# Extracting Crop EVI from Kenyan Towns

We extract Crop EVI from: Nairobi (NRB), Makueni (MAK), Kakamega (KAK) and Wajir (WAJ)

**Products used:** 
* [ls7_sr](https://explorer.digitalearth.africa/ls7_sr)
* [ls8_sr](https://explorer.digitalearth.africa/ls8_sr)
* [ls9_sr](https://explorer.digitalearth.africa/ls9_sr)


## Background
[Enhanced Vegetation Index](https://shorturl.at/oHRY9) can be calculated from Landsat or Sentinel-2 images, and is similar to the Normalized Difference Vegetation Index (NDVI), as it quantifies vegetation greenness. However, the EVI corrects for some atmospheric conditions and canopy background noise and is more sensitive in areas with dense vegetation.

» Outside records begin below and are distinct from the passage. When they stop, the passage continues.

/-- A complete operation with a fault. -/
def opDone : EngOp := { opAcz with done := true, fault := some { code := 0x28 }, flags := 3 }
theorem witness_retire :
  (onO opDone []).ops.find? (fun o => o.squad == 5 && o.cls == .mx) = some opDone ∧ opDone.done = true ∧ opDone.upds = 0 ∧
  ({ opPass with done := true } : EngOp).isRoute = true ∧ (onO opPass []).ents = [] ∧ (onO opDone []).squad? 5 = some qO ∧ qO.place = .resident := by
  decide +kernel

/-- The last item of a stream with a sync word. -/
def memStream1 : List (Nat × Nat × Nat) := memStream ++ [(0x220, 4, 1), (0x230, 8, scr 256)]
def onStream1 : State := { onO opTsub memStream1 with streams := [streamE], ops := [] }
theorem witness_streamEnd :
  let b := StreamBlk.ofBytes (readPieces (onStream1.view 0) [(vaultHome 0 0x200, 256)])
  engObj onStream1 streamE.asOp 5 vaults (dieOf 0) true streamE.block.toNat 256 256 = .ok [(vaultHome 0 0x200, 256)] ∧
  b.done + 1 = b.nitem ∧ b.sword ≠ 0 ∧ ringPhase (onStream1.view 0) (vaultHome 0 0x200) (b.done % ringSlots b.nslot) = b.pull ∧
  (∃ w, engSyncWord onStream1 streamE.asOp 5 b.sword = .ok w) ∧
  ∃ h, holdRange onStream1 streamE.asOp vaults (dieOf 0) false b.sdesc 64 64 {} = .ok h ∧
    descFault b.form (b.item (CopyDesc.ofBytes (readAt (onStream1.view 0) h.rd b.sdesc 64)) b.done) (readAt (onStream1.view 0) h.rd b.sdesc 64) = none ∧
    ∃ r, setupDesc onStream1 { streamE.asOp with a := BitVec.ofNat 64 b.sdesc } b.form
      (b.item (CopyDesc.ofBytes (readAt (onStream1.view 0) h.rd b.sdesc 64)) b.done) = .ok r :=
  ⟨rfl, by decide +kernel, by decide +kernel, by decide +kernel, ok_of (by decide +kernel),
   { rd := [(scr 0x400 / 4096, vaultHome 0 0)], reads := [(vaultHome 0 0x400, 64)] }, rfl, by decide +kernel, ok_of (by decide +kernel)⟩

/-! ### The combine buffer: states in which its events happen -/

/-- A CBOPEN of context 7 for two tokens of one rank, rows of 256 elements, one slot and one ring entry. -/
def opOpen : EngOp := opE .xp (.cbopen ⟨c0, .uni 2, .imm 7, 0⟩) (scr 0x100) 7
def memOpen : List (Nat × Nat × Nat) :=
  [(0x100, 8, scr 0x400), (0x108, 8, scr 0x410), (0x110, 8, scr 0x800), (0x120, 8, 0x30000), (0x140, 2, 2), (0x142, 2, 256), (0x144, 4, 1),
   (0x148, 4, 100), (0x14C, 4, 100), (0x150, 4, 512), (0x158, 2, 1), (0x15A, 2, 1), (0x15C, 2, 1)]
theorem witness_contextOpen :
  0 < (onO opOpen memOpen).dies.length ∧ (onO opOpen memOpen).headCb 0 = some opOpen ∧
  ∃ c, cbPlan ((onO opOpen memOpen).startCb 0 opOpen) opOpen = .ok c := ⟨by decide, by decide +kernel, ok_of (by decide +kernel)⟩

/-- An open context of two tokens; the tokens and the ring as given. -/
def ctxE (toks : List Token) (ring : List (Nat × Nat)) : CbCtx :=
  { isOpen := true, launch := 7, fn := 0, asc := 0, team := 3, block := scr 0x100, out := scr 0x800, ring := 0x30000, t := 2, d := 256, k := 1
    timeout := 100, blockT := 100, ostride := 512, nslot := 1, ringn := 1, logn := 1, snapI := [0, 1], snapW := [0x3F800000, 0x3F800000]
    toks := toks, rtags := ring, trans := [(0x30, 0x30000)], tag := 90, region := 4096 }
def tokNew : Token := { expect := 1 }
def tokSlot (admitted : Nat) (bits flight : BitVec 8) : Token := { expect := 1, slot := some { admitted := admitted, bits := bits, flight := flight } }
def tokDone : Token := { expect := 1, released := true }
def onCb (o : EngOp) (c : CbCtx) : State := (onO o []).modDie 0 fun d => { d with ctxs := [(ctxKey 0 7, c)] }
def opPut : EngOp := opE .xp (.cbput ⟨c0, .uni 2, .imm 1, 7⟩) (scr 0x400) 1
def opClose : EngOp := opE .xp (.cbclose ⟨c0, .imm 7, .vec 0, 0⟩) 0 7
def ctxFree : CbCtx := ctxE [tokNew, tokNew] []
def ctxLate : CbCtx := ctxE [tokNew, tokDone] []
def ctxRinged : CbCtx := ctxE [tokSlot 4900 0 1, tokNew] []
def ctxFull : CbCtx := ctxE [tokSlot 4900 0 1, tokNew] [(1, 0)]
/-- CombineEvents: the row of token 1 has a slot, comes late, or is held with the slots and the ring full. -/
theorem witness_rowAdmission :
  (onCb opPut ctxFree).headCb 0 = some opPut ∧ (onCb opPut ctxFree).readmitting 0 = false ∧ (onCb opPut ctxFree).overdue 0 opPut = false ∧
  ((onCb opPut ctxFree).die 0).ctx ((onCb opPut ctxFree).opCtx opPut) = ctxFree ∧ opPut.ctxNum < (onCb opPut ctxFree).ctxShare 0 ∧
  opPut.b.toNat % 65536 = 1 ∧ opPut.b.toNat / 65536 % 8 = 0 ∧ ctxFree.fate 1 0 false = .slot true ∧ ctxLate.fate 1 0 false = .discard 0 ∧
  (onCb opPut ctxRinged).errs = [] ∧ ctxRinged.fate 1 0 false = .ring ∧ (onCb opPut ctxRinged).readmitting 0 = false ∧ okOf (putPieces (onCb opPut ctxRinged) opPut false ctxRinged) = true ∧
  ctxFull.fate 1 0 false = .hold ∧ (onCb opPut ctxFull).readmitting 0 = false ∧
  okOf (putPieces (onCb opPut ctxFree) opPut false ctxFree) = true := by decide +kernel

Using Digital Earth Africa's archive of analysis-ready satellite data, we can easily calculate the EVI for mapping and monitoring vegetation through time, or as inputs to machine learning or classification algorithms.

## Description
This notebook demonstrates how to:

1. Load Landsat 7 images for an area of interest (AOI)
2. Calculate the Enhanced Vegetation Index (EVI)
3. Compute average EVA and save results in CSV file
4. Visualize the results.

***


### Import Libraries

In [1]:
%matplotlib inline

import datacube
import xarray as xr
import pandas as pd
import geopandas as gpd
import matplotlib.pyplot as plt
from datacube.utils.geometry import Geometry

from deafrica_tools.datahandling import load_ard, mostcommon_crs
from deafrica_tools.plotting import rgb
from deafrica_tools.bandindices import calculate_indices
from deafrica_tools.areaofinterest import define_area

### Connect to the datacube

In [2]:
dc = datacube.Datacube(app='crop_health_evi')

### Analysis parameters

The following cell sets the parameters, which define the area of interest and the length of time to conduct the analysis over.
The parameters are

* `lat`: The central latitude to analyse (e.g. `10.338`).
* `lon`: The central longitude to analyse (e.g. `-1.055`).
* `buffer`: The number of square degrees to load around the central latitude and longitude.
For reasonable loading times, set this as `0.1` or lower.


#### Select location
To define the area of interest, there are two methods available:

1. By specifying the latitude, longitude, and buffer. This method requires you to input the central latitude, central longitude, and the buffer value in square degrees around the center point you want to analyze. For example, `lat = 10.338`, `lon = -1.055`, and `buffer = 0.1` will select an area with a radius of 0.1 square degrees around the point with coordinates (10.338, -1.055).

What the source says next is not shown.